[Data records]
/---

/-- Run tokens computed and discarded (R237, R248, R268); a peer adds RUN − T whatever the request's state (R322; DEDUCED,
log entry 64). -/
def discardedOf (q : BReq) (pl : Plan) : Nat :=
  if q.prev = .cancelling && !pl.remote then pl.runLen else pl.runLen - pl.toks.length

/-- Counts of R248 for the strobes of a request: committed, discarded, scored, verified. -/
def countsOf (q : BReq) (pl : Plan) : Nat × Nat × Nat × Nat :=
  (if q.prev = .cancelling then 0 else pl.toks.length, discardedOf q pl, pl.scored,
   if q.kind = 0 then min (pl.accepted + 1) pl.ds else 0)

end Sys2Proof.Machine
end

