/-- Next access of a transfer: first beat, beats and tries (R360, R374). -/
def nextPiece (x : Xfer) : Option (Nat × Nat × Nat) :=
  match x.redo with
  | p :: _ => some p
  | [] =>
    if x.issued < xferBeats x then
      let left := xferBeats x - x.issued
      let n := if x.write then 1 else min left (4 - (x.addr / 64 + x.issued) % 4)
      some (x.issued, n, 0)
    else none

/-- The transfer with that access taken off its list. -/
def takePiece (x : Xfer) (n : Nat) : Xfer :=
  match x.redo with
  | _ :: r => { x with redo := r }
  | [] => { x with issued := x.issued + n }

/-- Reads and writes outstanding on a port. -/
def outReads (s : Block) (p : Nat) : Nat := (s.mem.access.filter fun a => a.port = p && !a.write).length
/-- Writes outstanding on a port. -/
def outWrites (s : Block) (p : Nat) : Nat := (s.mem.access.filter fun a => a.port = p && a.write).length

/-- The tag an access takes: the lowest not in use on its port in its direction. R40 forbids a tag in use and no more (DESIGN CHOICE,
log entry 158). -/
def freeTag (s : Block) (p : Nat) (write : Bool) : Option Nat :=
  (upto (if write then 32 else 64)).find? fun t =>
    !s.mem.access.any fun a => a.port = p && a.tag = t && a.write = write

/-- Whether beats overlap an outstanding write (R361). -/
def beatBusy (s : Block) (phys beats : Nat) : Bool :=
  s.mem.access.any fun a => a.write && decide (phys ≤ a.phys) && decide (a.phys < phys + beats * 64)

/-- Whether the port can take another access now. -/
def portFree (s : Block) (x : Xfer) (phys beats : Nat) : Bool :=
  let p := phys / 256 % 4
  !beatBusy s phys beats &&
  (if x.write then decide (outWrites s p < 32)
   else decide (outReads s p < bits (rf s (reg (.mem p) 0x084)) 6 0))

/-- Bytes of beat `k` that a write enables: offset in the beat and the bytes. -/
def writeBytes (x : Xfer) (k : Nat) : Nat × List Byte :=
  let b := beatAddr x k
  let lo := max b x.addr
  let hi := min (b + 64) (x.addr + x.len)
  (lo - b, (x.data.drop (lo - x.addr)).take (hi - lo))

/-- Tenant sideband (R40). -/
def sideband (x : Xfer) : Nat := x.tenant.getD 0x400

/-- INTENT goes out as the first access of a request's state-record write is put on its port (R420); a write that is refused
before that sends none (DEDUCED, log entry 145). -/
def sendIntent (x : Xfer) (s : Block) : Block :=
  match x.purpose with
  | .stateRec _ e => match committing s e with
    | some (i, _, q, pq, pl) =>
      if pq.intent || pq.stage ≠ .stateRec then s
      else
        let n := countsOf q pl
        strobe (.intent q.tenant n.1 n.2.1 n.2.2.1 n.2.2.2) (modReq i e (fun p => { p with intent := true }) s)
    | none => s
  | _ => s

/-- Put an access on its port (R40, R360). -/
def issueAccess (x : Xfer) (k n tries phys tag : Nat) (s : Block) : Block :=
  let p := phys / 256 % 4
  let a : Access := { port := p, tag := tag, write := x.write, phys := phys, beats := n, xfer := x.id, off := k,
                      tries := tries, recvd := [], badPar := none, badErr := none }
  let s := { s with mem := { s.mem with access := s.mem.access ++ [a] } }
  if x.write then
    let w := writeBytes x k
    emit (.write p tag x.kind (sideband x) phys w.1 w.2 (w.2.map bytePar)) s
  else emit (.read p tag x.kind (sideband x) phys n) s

\---
/---

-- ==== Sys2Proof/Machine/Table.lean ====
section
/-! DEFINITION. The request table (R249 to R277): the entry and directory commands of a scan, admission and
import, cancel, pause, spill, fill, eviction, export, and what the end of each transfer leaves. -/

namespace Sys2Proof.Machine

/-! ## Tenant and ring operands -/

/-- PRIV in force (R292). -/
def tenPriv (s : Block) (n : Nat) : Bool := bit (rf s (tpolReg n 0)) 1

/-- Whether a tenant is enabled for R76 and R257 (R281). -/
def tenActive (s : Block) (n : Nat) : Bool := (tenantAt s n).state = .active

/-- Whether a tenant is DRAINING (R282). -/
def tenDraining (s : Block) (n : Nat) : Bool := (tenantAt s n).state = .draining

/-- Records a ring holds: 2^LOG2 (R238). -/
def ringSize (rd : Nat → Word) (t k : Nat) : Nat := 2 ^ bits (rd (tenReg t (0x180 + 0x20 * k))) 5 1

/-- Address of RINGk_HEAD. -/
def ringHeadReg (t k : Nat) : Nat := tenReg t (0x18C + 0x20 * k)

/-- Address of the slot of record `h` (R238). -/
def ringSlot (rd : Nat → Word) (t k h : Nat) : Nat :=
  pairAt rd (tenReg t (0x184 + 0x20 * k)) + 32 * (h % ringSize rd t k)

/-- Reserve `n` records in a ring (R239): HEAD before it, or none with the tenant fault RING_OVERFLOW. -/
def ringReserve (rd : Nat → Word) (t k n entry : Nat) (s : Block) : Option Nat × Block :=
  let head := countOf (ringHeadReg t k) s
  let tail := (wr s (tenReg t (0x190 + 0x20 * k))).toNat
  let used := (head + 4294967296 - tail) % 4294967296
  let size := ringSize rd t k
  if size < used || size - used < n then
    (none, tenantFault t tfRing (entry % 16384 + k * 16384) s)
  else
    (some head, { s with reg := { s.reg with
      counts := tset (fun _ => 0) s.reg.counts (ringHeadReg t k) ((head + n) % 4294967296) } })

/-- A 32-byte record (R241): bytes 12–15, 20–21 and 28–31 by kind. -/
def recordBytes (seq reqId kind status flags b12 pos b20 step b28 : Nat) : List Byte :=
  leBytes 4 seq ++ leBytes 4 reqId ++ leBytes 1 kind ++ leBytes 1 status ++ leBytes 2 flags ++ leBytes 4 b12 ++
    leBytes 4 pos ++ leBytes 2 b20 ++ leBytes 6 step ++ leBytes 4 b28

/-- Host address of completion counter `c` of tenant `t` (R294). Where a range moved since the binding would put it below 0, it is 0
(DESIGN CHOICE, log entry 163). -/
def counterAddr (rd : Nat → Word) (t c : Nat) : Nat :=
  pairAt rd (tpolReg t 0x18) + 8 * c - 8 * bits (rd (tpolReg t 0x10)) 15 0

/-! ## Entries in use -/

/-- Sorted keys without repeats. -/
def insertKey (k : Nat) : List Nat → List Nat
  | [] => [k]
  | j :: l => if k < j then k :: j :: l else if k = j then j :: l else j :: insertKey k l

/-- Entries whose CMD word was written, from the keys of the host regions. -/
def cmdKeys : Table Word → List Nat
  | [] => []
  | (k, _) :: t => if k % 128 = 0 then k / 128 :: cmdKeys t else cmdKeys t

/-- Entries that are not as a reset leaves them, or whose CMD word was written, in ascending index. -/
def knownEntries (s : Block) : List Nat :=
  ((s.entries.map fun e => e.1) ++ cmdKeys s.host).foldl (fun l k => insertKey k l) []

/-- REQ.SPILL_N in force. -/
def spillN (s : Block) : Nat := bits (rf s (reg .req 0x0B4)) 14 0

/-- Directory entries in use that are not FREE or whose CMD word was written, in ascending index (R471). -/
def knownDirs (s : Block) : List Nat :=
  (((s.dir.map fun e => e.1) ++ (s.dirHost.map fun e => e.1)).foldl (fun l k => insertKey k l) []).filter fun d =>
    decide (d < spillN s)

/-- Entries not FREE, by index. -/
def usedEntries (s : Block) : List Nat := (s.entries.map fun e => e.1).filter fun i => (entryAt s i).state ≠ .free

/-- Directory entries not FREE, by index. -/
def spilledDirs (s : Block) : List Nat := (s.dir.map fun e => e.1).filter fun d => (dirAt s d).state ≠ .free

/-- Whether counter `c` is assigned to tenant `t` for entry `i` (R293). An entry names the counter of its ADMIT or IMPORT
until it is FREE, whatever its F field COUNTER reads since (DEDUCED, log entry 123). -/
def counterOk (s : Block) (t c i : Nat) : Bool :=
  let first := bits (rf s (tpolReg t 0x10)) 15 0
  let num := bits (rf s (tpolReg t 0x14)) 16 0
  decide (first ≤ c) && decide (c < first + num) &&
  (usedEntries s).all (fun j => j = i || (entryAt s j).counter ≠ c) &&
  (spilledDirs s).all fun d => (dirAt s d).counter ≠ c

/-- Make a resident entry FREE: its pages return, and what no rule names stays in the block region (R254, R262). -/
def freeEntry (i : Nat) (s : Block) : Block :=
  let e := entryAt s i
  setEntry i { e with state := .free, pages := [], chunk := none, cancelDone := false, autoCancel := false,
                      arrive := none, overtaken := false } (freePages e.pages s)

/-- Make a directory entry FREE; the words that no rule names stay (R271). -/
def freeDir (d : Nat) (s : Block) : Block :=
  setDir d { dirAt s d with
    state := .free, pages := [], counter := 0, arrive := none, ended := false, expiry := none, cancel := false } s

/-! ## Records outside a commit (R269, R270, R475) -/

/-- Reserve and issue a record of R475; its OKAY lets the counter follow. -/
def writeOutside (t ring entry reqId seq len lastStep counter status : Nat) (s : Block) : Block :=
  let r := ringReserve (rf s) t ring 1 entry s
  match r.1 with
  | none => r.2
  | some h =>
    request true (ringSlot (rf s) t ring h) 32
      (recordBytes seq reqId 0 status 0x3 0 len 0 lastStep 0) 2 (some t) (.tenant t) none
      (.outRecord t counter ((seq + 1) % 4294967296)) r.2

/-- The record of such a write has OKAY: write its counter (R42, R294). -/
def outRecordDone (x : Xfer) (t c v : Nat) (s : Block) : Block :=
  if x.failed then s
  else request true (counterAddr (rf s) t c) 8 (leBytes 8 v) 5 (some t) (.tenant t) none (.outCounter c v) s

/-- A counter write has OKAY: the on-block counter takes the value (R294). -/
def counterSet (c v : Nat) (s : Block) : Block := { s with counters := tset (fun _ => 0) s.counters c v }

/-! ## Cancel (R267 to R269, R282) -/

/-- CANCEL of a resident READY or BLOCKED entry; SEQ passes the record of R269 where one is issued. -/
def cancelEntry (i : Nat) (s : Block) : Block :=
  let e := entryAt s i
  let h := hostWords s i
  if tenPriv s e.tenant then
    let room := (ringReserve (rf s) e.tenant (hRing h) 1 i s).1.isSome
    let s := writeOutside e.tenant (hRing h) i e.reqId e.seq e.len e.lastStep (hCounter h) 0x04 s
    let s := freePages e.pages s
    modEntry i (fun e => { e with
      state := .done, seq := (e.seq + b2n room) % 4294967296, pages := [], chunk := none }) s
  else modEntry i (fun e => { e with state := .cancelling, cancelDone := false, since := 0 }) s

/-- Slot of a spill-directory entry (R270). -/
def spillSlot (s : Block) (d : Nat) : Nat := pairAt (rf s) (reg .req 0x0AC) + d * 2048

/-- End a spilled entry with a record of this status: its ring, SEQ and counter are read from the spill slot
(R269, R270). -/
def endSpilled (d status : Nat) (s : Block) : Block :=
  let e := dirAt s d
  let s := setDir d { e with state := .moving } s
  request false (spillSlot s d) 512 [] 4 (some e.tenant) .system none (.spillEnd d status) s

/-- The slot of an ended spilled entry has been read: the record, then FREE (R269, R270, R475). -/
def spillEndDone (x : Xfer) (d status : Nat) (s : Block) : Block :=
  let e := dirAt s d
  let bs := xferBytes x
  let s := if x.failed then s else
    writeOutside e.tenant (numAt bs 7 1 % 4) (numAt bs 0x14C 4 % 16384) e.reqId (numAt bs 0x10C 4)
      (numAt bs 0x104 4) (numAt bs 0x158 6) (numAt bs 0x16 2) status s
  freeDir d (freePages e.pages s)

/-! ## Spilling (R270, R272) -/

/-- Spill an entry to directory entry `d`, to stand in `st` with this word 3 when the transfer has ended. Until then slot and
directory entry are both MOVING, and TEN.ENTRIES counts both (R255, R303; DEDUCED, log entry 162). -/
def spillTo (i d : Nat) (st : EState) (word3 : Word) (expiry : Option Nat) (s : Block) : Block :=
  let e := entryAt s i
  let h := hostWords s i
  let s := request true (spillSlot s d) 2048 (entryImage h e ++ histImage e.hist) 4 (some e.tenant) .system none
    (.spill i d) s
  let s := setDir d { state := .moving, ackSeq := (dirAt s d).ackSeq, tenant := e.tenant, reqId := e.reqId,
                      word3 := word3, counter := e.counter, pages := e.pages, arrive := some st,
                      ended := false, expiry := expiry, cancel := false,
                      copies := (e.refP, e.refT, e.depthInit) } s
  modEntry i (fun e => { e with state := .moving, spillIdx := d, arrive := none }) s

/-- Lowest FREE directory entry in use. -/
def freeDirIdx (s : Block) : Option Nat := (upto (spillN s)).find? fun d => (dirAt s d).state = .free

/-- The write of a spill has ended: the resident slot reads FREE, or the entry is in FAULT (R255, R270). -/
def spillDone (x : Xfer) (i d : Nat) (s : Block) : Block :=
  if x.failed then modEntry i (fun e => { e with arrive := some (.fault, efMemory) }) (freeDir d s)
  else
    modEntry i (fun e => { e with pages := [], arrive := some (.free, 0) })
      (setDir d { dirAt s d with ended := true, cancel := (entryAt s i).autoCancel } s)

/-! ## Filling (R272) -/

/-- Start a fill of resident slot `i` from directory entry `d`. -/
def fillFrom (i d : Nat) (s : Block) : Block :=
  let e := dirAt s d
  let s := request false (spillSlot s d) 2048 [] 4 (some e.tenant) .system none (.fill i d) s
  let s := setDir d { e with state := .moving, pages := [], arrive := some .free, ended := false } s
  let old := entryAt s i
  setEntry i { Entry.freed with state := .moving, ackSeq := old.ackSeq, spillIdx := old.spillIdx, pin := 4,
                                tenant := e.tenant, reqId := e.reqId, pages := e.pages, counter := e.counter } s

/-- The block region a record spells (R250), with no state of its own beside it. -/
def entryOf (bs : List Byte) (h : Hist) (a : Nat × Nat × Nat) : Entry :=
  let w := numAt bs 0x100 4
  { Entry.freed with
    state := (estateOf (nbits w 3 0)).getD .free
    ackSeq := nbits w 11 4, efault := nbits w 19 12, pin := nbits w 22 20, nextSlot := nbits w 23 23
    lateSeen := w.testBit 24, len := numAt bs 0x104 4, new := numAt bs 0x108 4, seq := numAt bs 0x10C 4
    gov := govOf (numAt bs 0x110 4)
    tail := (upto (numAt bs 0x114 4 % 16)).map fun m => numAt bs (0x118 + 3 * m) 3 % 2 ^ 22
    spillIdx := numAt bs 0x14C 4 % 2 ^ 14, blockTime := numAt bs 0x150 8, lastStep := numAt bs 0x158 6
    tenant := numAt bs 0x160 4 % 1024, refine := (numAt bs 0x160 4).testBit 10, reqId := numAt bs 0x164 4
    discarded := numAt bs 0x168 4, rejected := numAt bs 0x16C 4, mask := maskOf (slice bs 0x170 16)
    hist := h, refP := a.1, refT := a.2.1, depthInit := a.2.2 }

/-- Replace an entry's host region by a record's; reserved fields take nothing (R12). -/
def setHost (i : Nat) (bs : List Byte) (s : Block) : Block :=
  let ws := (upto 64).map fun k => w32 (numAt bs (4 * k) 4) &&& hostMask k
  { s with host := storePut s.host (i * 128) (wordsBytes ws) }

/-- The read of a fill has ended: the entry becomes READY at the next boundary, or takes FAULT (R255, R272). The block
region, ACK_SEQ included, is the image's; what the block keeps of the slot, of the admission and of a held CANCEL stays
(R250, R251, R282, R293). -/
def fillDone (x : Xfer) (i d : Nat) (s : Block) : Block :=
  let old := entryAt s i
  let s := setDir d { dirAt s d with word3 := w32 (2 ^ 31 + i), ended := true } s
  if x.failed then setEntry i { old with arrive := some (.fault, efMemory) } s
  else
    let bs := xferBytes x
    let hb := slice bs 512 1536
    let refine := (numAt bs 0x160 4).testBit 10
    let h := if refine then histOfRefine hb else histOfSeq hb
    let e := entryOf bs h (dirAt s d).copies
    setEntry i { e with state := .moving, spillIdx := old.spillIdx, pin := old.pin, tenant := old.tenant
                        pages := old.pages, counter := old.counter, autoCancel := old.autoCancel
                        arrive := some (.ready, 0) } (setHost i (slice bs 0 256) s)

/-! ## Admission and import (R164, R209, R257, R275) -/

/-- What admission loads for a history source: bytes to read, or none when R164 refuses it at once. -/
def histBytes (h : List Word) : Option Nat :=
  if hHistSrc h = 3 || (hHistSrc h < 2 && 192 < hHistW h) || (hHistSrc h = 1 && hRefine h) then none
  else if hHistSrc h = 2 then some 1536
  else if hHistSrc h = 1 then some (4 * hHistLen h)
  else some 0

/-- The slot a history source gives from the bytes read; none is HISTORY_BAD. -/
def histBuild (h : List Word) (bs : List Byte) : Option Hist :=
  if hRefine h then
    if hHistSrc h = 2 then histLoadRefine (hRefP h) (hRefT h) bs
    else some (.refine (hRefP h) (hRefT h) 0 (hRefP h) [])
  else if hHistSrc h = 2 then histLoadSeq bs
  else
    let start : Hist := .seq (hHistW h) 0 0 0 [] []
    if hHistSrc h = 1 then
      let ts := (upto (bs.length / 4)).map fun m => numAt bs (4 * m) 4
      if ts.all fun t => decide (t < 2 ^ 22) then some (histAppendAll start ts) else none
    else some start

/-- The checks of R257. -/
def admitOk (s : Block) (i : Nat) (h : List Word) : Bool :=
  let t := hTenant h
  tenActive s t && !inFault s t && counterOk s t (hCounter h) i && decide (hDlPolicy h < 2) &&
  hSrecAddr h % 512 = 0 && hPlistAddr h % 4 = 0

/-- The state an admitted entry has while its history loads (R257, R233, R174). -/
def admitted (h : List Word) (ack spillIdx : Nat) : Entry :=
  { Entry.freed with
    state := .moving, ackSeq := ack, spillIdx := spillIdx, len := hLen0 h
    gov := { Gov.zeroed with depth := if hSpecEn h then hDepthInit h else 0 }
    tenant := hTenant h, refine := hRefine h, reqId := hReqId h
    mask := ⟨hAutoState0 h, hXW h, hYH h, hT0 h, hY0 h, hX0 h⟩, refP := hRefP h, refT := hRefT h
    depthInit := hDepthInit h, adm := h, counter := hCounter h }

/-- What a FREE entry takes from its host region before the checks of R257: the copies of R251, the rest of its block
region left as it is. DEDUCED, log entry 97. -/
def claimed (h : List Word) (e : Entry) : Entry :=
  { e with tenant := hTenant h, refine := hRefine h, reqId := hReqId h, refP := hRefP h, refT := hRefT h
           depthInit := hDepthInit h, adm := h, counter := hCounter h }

\---

Exercise description:
From the records above, return each line where "emit" occurs.

Worked solution:
    emit (.write p tag x.kind (sideband x) phys w.1 w.2 (w.2.map bytePar)) s
  else emit (.read p tag x.kind (sideband x) phys n) s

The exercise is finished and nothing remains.